The Rockets NBA’s have the best record since Jan. 1 (19-6 coming into Tuesday night) but a lot of that came against soft competition. That was the easy part, the next couple weeks come a series of tests against the league’s best — from that we’ll get a better sense of just how legitimate this Rockets team is. (Technically you could say they didn’t pass the first test, losing to the Clippers last week.)
They looked legit on Tuesday — they attacked mismatches, got balanced offense and never trailed to the Miami Heat on their way to a 106-103 victory at home.

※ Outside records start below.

@[simp] theorem complete_st : (complete s).st = s.st := rfl
@[simp] theorem complete_digest : (complete s).digest = s.digest := rfl
@[simp] theorem complete_hex : (complete s).hex = s.hex := rfl
@[simp] theorem complete_consumed : (complete s).consumed = s.consumed := rfl
@[simp] theorem complete_digestValid : (complete s).digestValid = s.digestValid := rfl
@[simp] theorem complete_hexValid : (complete s).hexValid = s.hexValid := rfl
@[simp] theorem complete_resNone : (complete s).resNone = s.resNone := rfl
@[simp] theorem complete_busy : (complete s).busy = false := rfl
@[simp] theorem complete_faulted : (complete s).faulted = s.faulted := rfl
@[simp] theorem complete_fault : (complete s).fault = s.fault := rfl
@[simp] theorem complete_cmd : (complete s).cmd = s.cmd := rfl
@[simp] theorem complete_arg0 : (complete s).arg0 = s.arg0 := rfl
@[simp] theorem complete_arg1 : (complete s).arg1 = s.arg1 := rfl
@[simp] theorem complete_data : (complete s).data = s.data := rfl
@[simp] theorem complete_src : (complete s).src = s.src := rfl
@[simp] theorem complete_srcReliable : (complete s).srcReliable = s.srcReliable := rfl
@[simp] theorem complete_params : (complete s).params = s.params := rfl
@[simp] theorem complete_hostMoves : (complete s).hostMoves = s.hostMoves := rfl
@[simp] theorem complete_schedule : (complete s).schedule = s.schedule := rfl
@[simp] theorem complete_recorded : (complete s).recorded = s.recorded := rfl
@[simp] theorem complete_draws : (complete s).draws = s.draws := rfl

end complete

section drawOne

variable (s : State)

@[simp] theorem drawOne_st : (drawOne s).st = s.st := rfl
@[simp] theorem drawOne_digest : (drawOne s).digest = s.digest := rfl
@[simp] theorem drawOne_hex : (drawOne s).hex = s.hex := rfl
@[simp] theorem drawOne_consumed : (drawOne s).consumed = s.consumed := rfl
@[simp] theorem drawOne_digestValid : (drawOne s).digestValid = s.digestValid := rfl
@[simp] theorem drawOne_hexValid : (drawOne s).hexValid = s.hexValid := rfl
@[simp] theorem drawOne_resNone : (drawOne s).resNone = s.resNone := rfl
@[simp] theorem drawOne_busy : (drawOne s).busy = s.busy := rfl
@[simp] theorem drawOne_faulted : (drawOne s).faulted = s.faulted := rfl
@[simp] theorem drawOne_fault : (drawOne s).fault = s.fault := rfl
@[simp] theorem drawOne_cmd : (drawOne s).cmd = s.cmd := rfl
@[simp] theorem drawOne_arg0 : (drawOne s).arg0 = s.arg0 := rfl
@[simp] theorem drawOne_arg1 : (drawOne s).arg1 = s.arg1 := rfl
@[simp] theorem drawOne_data : (drawOne s).data = s.data := rfl
@[simp] theorem drawOne_src : (drawOne s).src = s.src := rfl
@[simp] theorem drawOne_srcReliable : (drawOne s).srcReliable = s.srcReliable := rfl
@[simp] theorem drawOne_params : (drawOne s).params = s.params := rfl
@[simp] theorem drawOne_hostMoves : (drawOne s).hostMoves = s.hostMoves := rfl
@[simp] theorem drawOne_schedule : (drawOne s).schedule = s.schedule := rfl
@[simp] theorem drawOne_recorded : (drawOne s).recorded = s.recorded := rfl
@[simp] theorem drawOne_draws : (drawOne s).draws = s.draws + 1 := rfl

end drawOne

section setSt

variable (st : DigestState) (s : State)

@[simp] theorem setSt_st : (setSt st s).st = st := rfl
@[simp] theorem setSt_digest : (setSt st s).digest = s.digest := rfl
@[simp] theorem setSt_hex : (setSt st s).hex = s.hex := rfl
@[simp] theorem setSt_consumed : (setSt st s).consumed = s.consumed := rfl
@[simp] theorem setSt_digestValid : (setSt st s).digestValid = s.digestValid := rfl
@[simp] theorem setSt_hexValid : (setSt st s).hexValid = s.hexValid := rfl
@[simp] theorem setSt_resNone : (setSt st s).resNone = s.resNone := rfl
@[simp] theorem setSt_busy : (setSt st s).busy = s.busy := rfl
@[simp] theorem setSt_faulted : (setSt st s).faulted = s.faulted := rfl
@[simp] theorem setSt_fault : (setSt st s).fault = s.fault := rfl
@[simp] theorem setSt_cmd : (setSt st s).cmd = s.cmd := rfl
@[simp] theorem setSt_arg0 : (setSt st s).arg0 = s.arg0 := rfl
@[simp] theorem setSt_arg1 : (setSt st s).arg1 = s.arg1 := rfl
@[simp] theorem setSt_data : (setSt st s).data = s.data := rfl
@[simp] theorem setSt_src : (setSt st s).src = s.src := rfl
@[simp] theorem setSt_srcReliable : (setSt st s).srcReliable = s.srcReliable := rfl
@[simp] theorem setSt_params : (setSt st s).params = s.params := rfl
@[simp] theorem setSt_hostMoves : (setSt st s).hostMoves = s.hostMoves := rfl
@[simp] theorem setSt_schedule : (setSt st s).schedule = s.schedule := rfl
@[simp] theorem setSt_recorded : (setSt st s).recorded = s.recorded := rfl
@[simp] theorem setSt_draws : (setSt st s).draws = s.draws := rfl

end setSt

section setConsumed

variable (k : Nat) (s : State)

@[simp] theorem setConsumed_st : (setConsumed k s).st = s.st := rfl
@[simp] theorem setConsumed_digest : (setConsumed k s).digest = s.digest := rfl
@[simp] theorem setConsumed_hex : (setConsumed k s).hex = s.hex := rfl
@[simp] theorem setConsumed_consumed : (setConsumed k s).consumed = BitVec.ofNat 64 k := rfl
@[simp] theorem setConsumed_digestValid : (setConsumed k s).digestValid = s.digestValid := rfl
@[simp] theorem setConsumed_hexValid : (setConsumed k s).hexValid = s.hexValid := rfl
@[simp] theorem setConsumed_resNone : (setConsumed k s).resNone = s.resNone := rfl
@[simp] theorem setConsumed_busy : (setConsumed k s).busy = s.busy := rfl
@[simp] theorem setConsumed_faulted : (setConsumed k s).faulted = s.faulted := rfl
@[simp] theorem setConsumed_fault : (setConsumed k s).fault = s.fault := rfl
@[simp] theorem setConsumed_cmd : (setConsumed k s).cmd = s.cmd := rfl
@[simp] theorem setConsumed_arg0 : (setConsumed k s).arg0 = s.arg0 := rfl
@[simp] theorem setConsumed_arg1 : (setConsumed k s).arg1 = s.arg1 := rfl
@[simp] theorem setConsumed_data : (setConsumed k s).data = s.data := rfl
@[simp] theorem setConsumed_src : (setConsumed k s).src = s.src := rfl
@[simp] theorem setConsumed_srcReliable : (setConsumed k s).srcReliable = s.srcReliable := rfl
@[simp] theorem setConsumed_params : (setConsumed k s).params = s.params := rfl
@[simp] theorem setConsumed_hostMoves : (setConsumed k s).hostMoves = s.hostMoves := rfl
@[simp] theorem setConsumed_schedule : (setConsumed k s).schedule = s.schedule := rfl
@[simp] theorem setConsumed_recorded : (setConsumed k s).recorded = s.recorded := rfl
@[simp] theorem setConsumed_draws : (setConsumed k s).draws = s.draws := rfl

end setConsumed

section absorbInto

variable (bytes : List Byte) (s : State)

@[simp] theorem absorbInto_st : (absorbInto bytes s).st = absorb s.st bytes := rfl
@[simp] theorem absorbInto_digest : (absorbInto bytes s).digest = s.digest := rfl
@[simp] theorem absorbInto_hex : (absorbInto bytes s).hex = s.hex := rfl
@[simp] theorem absorbInto_consumed : (absorbInto bytes s).consumed = s.consumed := rfl
@[simp] theorem absorbInto_digestValid : (absorbInto bytes s).digestValid = s.digestValid := rfl
@[simp] theorem absorbInto_hexValid : (absorbInto bytes s).hexValid = s.hexValid := rfl
@[simp] theorem absorbInto_resNone : (absorbInto bytes s).resNone = s.resNone := rfl
@[simp] theorem absorbInto_busy : (absorbInto bytes s).busy = s.busy := rfl
@[simp] theorem absorbInto_faulted : (absorbInto bytes s).faulted = s.faulted := rfl
@[simp] theorem absorbInto_fault : (absorbInto bytes s).fault = s.fault := rfl
@[simp] theorem absorbInto_cmd : (absorbInto bytes s).cmd = s.cmd := rfl
@[simp] theorem absorbInto_arg0 : (absorbInto bytes s).arg0 = s.arg0 := rfl
@[simp] theorem absorbInto_arg1 : (absorbInto bytes s).arg1 = s.arg1 := rfl
@[simp] theorem absorbInto_data : (absorbInto bytes s).data = s.data := rfl
@[simp] theorem absorbInto_src : (absorbInto bytes s).src = s.src := rfl
@[simp] theorem absorbInto_srcReliable : (absorbInto bytes s).srcReliable = s.srcReliable := rfl
@[simp] theorem absorbInto_params : (absorbInto bytes s).params = s.params := rfl
@[simp] theorem absorbInto_hostMoves : (absorbInto bytes s).hostMoves = s.hostMoves := rfl
@[simp] theorem absorbInto_schedule : (absorbInto bytes s).schedule = s.schedule := rfl
@[simp] theorem absorbInto_recorded : (absorbInto bytes s).recorded = s.recorded := rfl
@[simp] theorem absorbInto_draws : (absorbInto bytes s).draws = s.draws := rfl

end absorbInto

section flagsFinalized

variable (s : State)

@[simp] theorem flagsFinalized_st : (flagsFinalized s).st = s.st := rfl
@[simp] theorem flagsFinalized_digest : (flagsFinalized s).digest = s.digest := rfl
@[simp] theorem flagsFinalized_hex : (flagsFinalized s).hex = s.hex := rfl
@[simp] theorem flagsFinalized_consumed : (flagsFinalized s).consumed = s.consumed := rfl
@[simp] theorem flagsFinalized_digestValid : (flagsFinalized s).digestValid = true := rfl
@[simp] theorem flagsFinalized_hexValid : (flagsFinalized s).hexValid = false := rfl
@[simp] theorem flagsFinalized_resNone : (flagsFinalized s).resNone = false := rfl
@[simp] theorem flagsFinalized_busy : (flagsFinalized s).busy = s.busy := rfl
@[simp] theorem flagsFinalized_faulted : (flagsFinalized s).faulted = s.faulted := rfl
@[simp] theorem flagsFinalized_fault : (flagsFinalized s).fault = s.fault := rfl
@[simp] theorem flagsFinalized_cmd : (flagsFinalized s).cmd = s.cmd := rfl
@[simp] theorem flagsFinalized_arg0 : (flagsFinalized s).arg0 = s.arg0 := rfl
@[simp] theorem flagsFinalized_arg1 : (flagsFinalized s).arg1 = s.arg1 := rfl
@[simp] theorem flagsFinalized_data : (flagsFinalized s).data = s.data := rfl
@[simp] theorem flagsFinalized_src : (flagsFinalized s).src = s.src := rfl
@[simp] theorem flagsFinalized_srcReliable : (flagsFinalized s).srcReliable = s.srcReliable := rfl
@[simp] theorem flagsFinalized_params : (flagsFinalized s).params = s.params := rfl
@[simp] theorem flagsFinalized_hostMoves : (flagsFinalized s).hostMoves = s.hostMoves := rfl
@[simp] theorem flagsFinalized_schedule : (flagsFinalized s).schedule = s.schedule := rfl
@[simp] theorem flagsFinalized_recorded : (flagsFinalized s).recorded = s.recorded := rfl
@[simp] theorem flagsFinalized_draws : (flagsFinalized s).draws = s.draws := rfl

Miami was on the second night of a back-to-back and it showed at points. LeBron James looked like a guy who had expended 61 points of energy the night before and had 22 points on 9-of-18 shooting, plus he went scoreless in the fourth quarter.
To add to his painful night, late in the game he got hit in the face (there were some reports that LeBron re-broke his nose but that has been shot down by the team). It was on a play late where, down three with 13 seconds left the Heat were trying to defend with pressure and force a turnover. They did, James Harden threw an ill-advised pass down court to Howard, LeBron went up for the steal and in so got an inadvertent elbow from Howard in the face.
Immediately after that he tried to take a game-tying step-back three with the broken nose — on the switch Dwight Howard was on him but that worked for Houston because LeBron needed a three and Howard is mobile enough and long enough that he could contest anything. The shot missed.
Miami’s problem wasn’t LeBron. He also saw doubles but when he passed out guys were not knocking down shots. Chris Bosh was 1-of-5 on the night and just seemed to coast through the game. The only guy to really step up was Michael Beasley, who had 24 off the bench.
Houston went right at the two weaknesses of the Miami, getting points out of their center and point guards.
Howard had another strong game — 22 points on 13 shots, plus 16 rebounds. He was also 6-of-8 from the free throw line, pretty much negating the hack-a-Howard idea.
At the point Patrick Beverly had 19 points on 6-of-12 shooting, hitting 5-of-8 from three (he struggled shooting once he ventured inside the arc). He also was his pesky self on defense all night, even harassing (and annoying) LeBron at points. James Harden had 21; Terrence Jones added 19 points and 12 boards.
What the Rockets really had was balance — all five starters scored in double digits. The Rockets shot 51.3 percent on one of the better defensive teams in the NBA (when they want to be). Houston attacked with 33 shots at the rim but they were also 7-of-11 from the midrange as everything seemed to fall for them.
Starting Friday the Rockets schedule is: Indiana, Portland, at Oklahoma City, at Chicago, at Miami. That’s a heck of a challenge.
But the Rockets passed the first test.